[EXERCISE]
Restate word for word the lines of the data below, from the first through the one that has "one which needs".

■ ■ ■ ■ ■ ■ ■

/-- Whether a controller is held stopped (R443). -/
def State.stopped (s : State) (c : Nat) : Bool := (s.dev.firmwareOf c).stopped

/-- The codes of the firmware commands (R364). -/
def firmwareCode (code : Nat) : Bool := code == 0x10 || code == 0x11

/-- Starting a command, by a write to MBCMD: none where the write is ignored, as it is while BUSY is 1, before KILN is ready, and
for a firmware command before FIREBOX is (R362, R363). -/
def State.mbStart (s : State) (fn code seq : Nat) : Option State :=
  let word : W32 := BitVec.ofNat 32 (code + 256 * seq)
  if 16 ≤ fn ∨ (s.tenant fn).busy then none
  else if !(s.dev.kiln || s.stopped 0) || (firmwareCode code && !(s.dev.firebox || s.stopped 1)) then none
  else some (s.modTenant fn (fun t => { t with busy := true, cmd := word }))

/-- Completing a command: results, DSEQ and RESULT, BUSY clear. -/
def State.mbDone (s : State) (fn seq result : Nat) (out : List Byte) : State :=
  s.modTenant fn (fun t => { t with payload := t.payload.setBytes 0x80 out, dseq := seq, result := result, busy := false })

/-- A mailbox command: whether the PF alone may give it, the controllers it needs, its payload fields, and its effect: a
RESULT other than 0, or the state with the results, or with none while the command stays BUSY. -/
structure Cmd where
  pf : Bool
  needs : List Nat
  fields : List (Nat × Nat)
  body : State → Tenant → Except Nat (State × Option (List Byte))

/-- Carrying out the command that is in progress; it waits while a controller it needs is being replaced (R367). That one which needs
FIREBOX waits until FIREBOX is ready is not stated. DESIGN CHOICE (log 129). -/
def State.carry (s : State) (fn seq : Nat) (c : Cmd) : State :=
  if c.needs.any s.stopped then s.mbDone fn seq 7 []
  else if c.needs.any s.replacing || (c.needs.contains 1 && !s.dev.firebox) then s
  else if c.pf && fn != 0 then s.mbDone fn seq 2 []
  else if !(s.tenant fn).clean c.fields then s.mbDone fn seq 1 []
  else match c.body s (s.tenant fn) with
    | .error r => s.mbDone fn seq r []
    | .ok (s1, none) => s1
    | .ok (s1, some out) => s1.mbDone fn seq 0 out

/-- A write of a command's code and sequence to MBCMD. -/
def State.command (s : State) (fn code : Nat) (seq : Byte) (c : Cmd) : State :=
  match s.mbStart fn code seq.toNat with
  | none => s
  | some s1 => s1.carry fn seq.toNat c

/-- A context of the tenant (R364); another is not permitted. -/
def State.ownCtx (s : State) (fn ctx : Nat) : Except Nat Ctx :=
  match s.ctx ctx with
  | some c => if c.tenant = fn then .ok c else .error 2
  | none => .error 2

/-- RESULT 1 unless a condition holds. -/
def need (b : Bool) : Except Nat Unit := if b then .ok () else .error 1

/-! ## Contexts -/

/-- The lowest address-space identifier that no live context has (R109). -/
def State.freeAsid (s : State) : Nat :=
  ((List.range 65).find? (fun a => a != 0 && !s.kiln.ctxs.any (fun c => c.2.asid == a))).getD 0

/-- Removing the lines and translations of an address-space identifier, before it is used again (R109). -/
def State.purgeAsid (s : State) (a : Nat) : State :=
  let p (x : VSector) : Bool := x.asid != a
  { s with
    cores := s.cores.map (fun c => (c.1, { c.2 with l1 := c.2.l1.filter p, cc := c.2.cc.filter p, ic := c.2.ic.filter p }))
    clusters := s.clusters.map (fun c => (c.1, { c.2 with tlb := c.2.tlb.filter (fun x => x.asid != a) })) }

/-- CREATE_CONTEXT (R105, R109, R317, R318, R319): KILN takes the lowest free context number. -/
def cmdCreateContext (fn : Nat) : Cmd :=
  ⟨false, [0], [(0, 0x34), (0x80, 4)], fun s t => do
    let root := t.pay 0 8
    let tb := t.pay 8 8
    let arena := (t.pay 0x10 8, t.pay 0x18 8)
    let save := (t.pay 0x20 8, t.pay 0x28 8)
    let flag := t.pay 0x30 4
    need (flag < 2 && root % 65536 == 0 && inBlocks t.ranges root 65536 && codeAddrOk tb
      && arena.1 % 65536 == 0 && arena.2 % 65536 == 0 && arena.2 != 0 && decide (arena.1 + arena.2 ≤ 2 ^ 56)
      && save.1 % 2 ^ 21 == 0 && save.2 % 2 ^ 21 == 0 && save.2 != 0 && inBlocks t.ranges save.1 save.2)
    if flag = 1 ∧ !t.policy.getLsbD 2 then .error 2
    else if t.policy.toNat / 65536 % 128 ≤ (s.kiln.ctxs.filter (fun c => c.2.tenant == fn)).length then .error 3
    else match (List.range 64).find? (fun n => (s.ctx n).isNone) with
      | none => .error 3
      | some n =>
        let a := s.freeAsid
        let c : Ctx := { tenant := fn, asid := a, tableRoot := root, trapbase := tb, arena := arena, arenaTaken := []
                         reserve := save, reserveTaken := [], mgmt := flag == 1, cap := t.policy.getLsbD 0
                         strict := t.policy.getLsbD 1, att := false, viral := false, queues := [], segments := [] }
        let s1 := s.purgeAsid a
        .ok ({ s1 with kiln := { s1.kiln with ctxs := Tab.put s1.kiln.ctxs n c } }, some (leBytes n 4))⟩

def execCreateContext (fn : Nat) (seq : Byte) (s : State) : Out := .next (s.command fn 0x01 seq (cmdCreateContext fn))

/-- A context is gone: its sessions close, its segments leave the quota, and its parked tasks are forgotten (R331,
R434). -/
def State.dropCtx (s : State) (n : Nat) (c : Ctx) : State :=
  let size := c.segments.foldl (fun x b => x + b.2) 0
  { (s.modTenant c.tenant (fun t => { t with quotaUsed := t.quotaUsed - size })) with
    kiln := { (s.modTenant c.tenant (fun t => { t with quotaUsed := t.quotaUsed - size })).kiln with
      ctxs := Tab.drop s.kiln.ctxs n
      sessions := s.kiln.sessions.filter (fun x => x.2.ctx != n)
      parked := s.kiln.parked.filter (fun x => x.ctx != n)
      heldPushes := s.kiln.heldPushes.filter (fun x => x.ctx != n) } }

/-- DESTROY_CONTEXT (R364): it waits, with BUSY set, until no launch of the context is live. -/
def cmdDestroyContext (fn : Nat) : Cmd :=
  ⟨false, [0], [(0, 4)], fun s t => do
    let n := t.pay 0 4
    let c ← s.ownCtx fn n
    if s.kiln.launches.any (fun l => l.2.record.ctx == n) then .ok (s, none) else .ok (s.dropCtx n c, some [])⟩

def execDestroyContext (fn : Nat) (seq : Byte) (s : State) : Out := .next (s.command fn 0x02 seq (cmdDestroyContext fn))

/-! ## Host queues -/

/-- The checks of the header of a ring: its base is aligned and not 0, its log2 from 4 to 16, reserved fields 0 (R61, R331, R451). -/
def ringOk (bs : List Byte) : Bool :=
  let ring := fieldAt bs 0 8
  let lg := fieldAt bs 0x18 4
  ring != 0 && ring % 64 == 0 && decide (ring < 2 ^ 56) && decide (4 ≤ lg) && decide (lg ≤ 16) && fieldAt bs 0x1C 4 / 2 == 0
    && fieldAt bs 0x20 32 == 0

/-- REGISTER_HOST_QUEUE (R61, R444, R451): OVER is cleared, and reading starts at the header's read index. -/
def cmdRegisterHostQueue (fn : Nat) : Cmd :=
  ⟨false, [0], [(0, 16)], fun s t => do
    let n := t.pay 0 4
    let q := t.pay 4 4
    let hdr := t.pay 8 8
    let _ ← s.ownCtx fn n
    need (q < 8 && hdr % 64 == 0 && decide (hdr < 2 ^ 56))
    match s.obj (s.agentFor n) .sys hdr 64 with
    | .error _ => .error 1
    | .ok (s1, bs) =>
      let ring := fieldAt bs 0 8
      let lg := fieldAt bs 0x18 4
      need (ringOk bs)
      let rd := fieldAt bs 0x10 8
      let x : HostQueue := { header := hdr, ring := ring, log2 := lg, read := rd, write := rd, overrun := false, rung := false }
      let s2 := s1.modCtx n (fun c => { c with queues := Tab.put c.queues q x })
      .ok (s2.kilnWrite n .sys (hdr + 0x1C) (leBytes 0 4), some [])⟩

def execRegisterHostQueue (fn : Nat) (seq : Byte) (s : State) : Out := .next (s.command fn 0x03 seq (cmdRegisterHostQueue fn))

/-- UNREGISTER_HOST_QUEUE (R364): the records already read run on. -/
def cmdUnregisterHostQueue (fn : Nat) : Cmd :=
  ⟨false, [0], [(0, 8)], fun s t => do
    let n := t.pay 0 4
    let q := t.pay 4 4
    let _ ← s.ownCtx fn n
    need (q < 8)
    .ok (s.modCtx n (fun c => { c with queues := Tab.drop c.queues q }), some [])⟩

def execUnregisterHostQueue (fn : Nat) (seq : Byte) (s : State) : Out := .next (s.command fn 0x04 seq (cmdUnregisterHostQueue fn))

/-! ## Kernels -/

/-- Where the next image goes in a tenant's registry window: after the last, aligned to 64 bytes. -/
def nextImage (ks : List Kernel) : Nat :=
  (ks.foldl (fun a k => max a (k.va + k.image.length)) registryBase + 63) / 64 * 64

■ ■ ■ ■ ■ ■ ■

[ANSWER TO THIS EXERCISE]
/-- Whether a controller is held stopped (R443). -/
def State.stopped (s : State) (c : Nat) : Bool := (s.dev.firmwareOf c).stopped

/-- The codes of the firmware commands (R364). -/
def firmwareCode (code : Nat) : Bool := code == 0x10 || code == 0x11

/-- Starting a command, by a write to MBCMD: none where the write is ignored, as it is while BUSY is 1, before KILN is ready, and
for a firmware command before FIREBOX is (R362, R363). -/
def State.mbStart (s : State) (fn code seq : Nat) : Option State :=
  let word : W32 := BitVec.ofNat 32 (code + 256 * seq)
  if 16 ≤ fn ∨ (s.tenant fn).busy then none
  else if !(s.dev.kiln || s.stopped 0) || (firmwareCode code && !(s.dev.firebox || s.stopped 1)) then none
  else some (s.modTenant fn (fun t => { t with busy := true, cmd := word }))

/-- Completing a command: results, DSEQ and RESULT, BUSY clear. -/
def State.mbDone (s : State) (fn seq result : Nat) (out : List Byte) : State :=
  s.modTenant fn (fun t => { t with payload := t.payload.setBytes 0x80 out, dseq := seq, result := result, busy := false })

/-- A mailbox command: whether the PF alone may give it, the controllers it needs, its payload fields, and its effect: a
RESULT other than 0, or the state with the results, or with none while the command stays BUSY. -/
structure Cmd where
  pf : Bool
  needs : List Nat
  fields : List (Nat × Nat)
  body : State → Tenant → Except Nat (State × Option (List Byte))

/-- Carrying out the command that is in progress; it waits while a controller it needs is being replaced (R367). That one which needs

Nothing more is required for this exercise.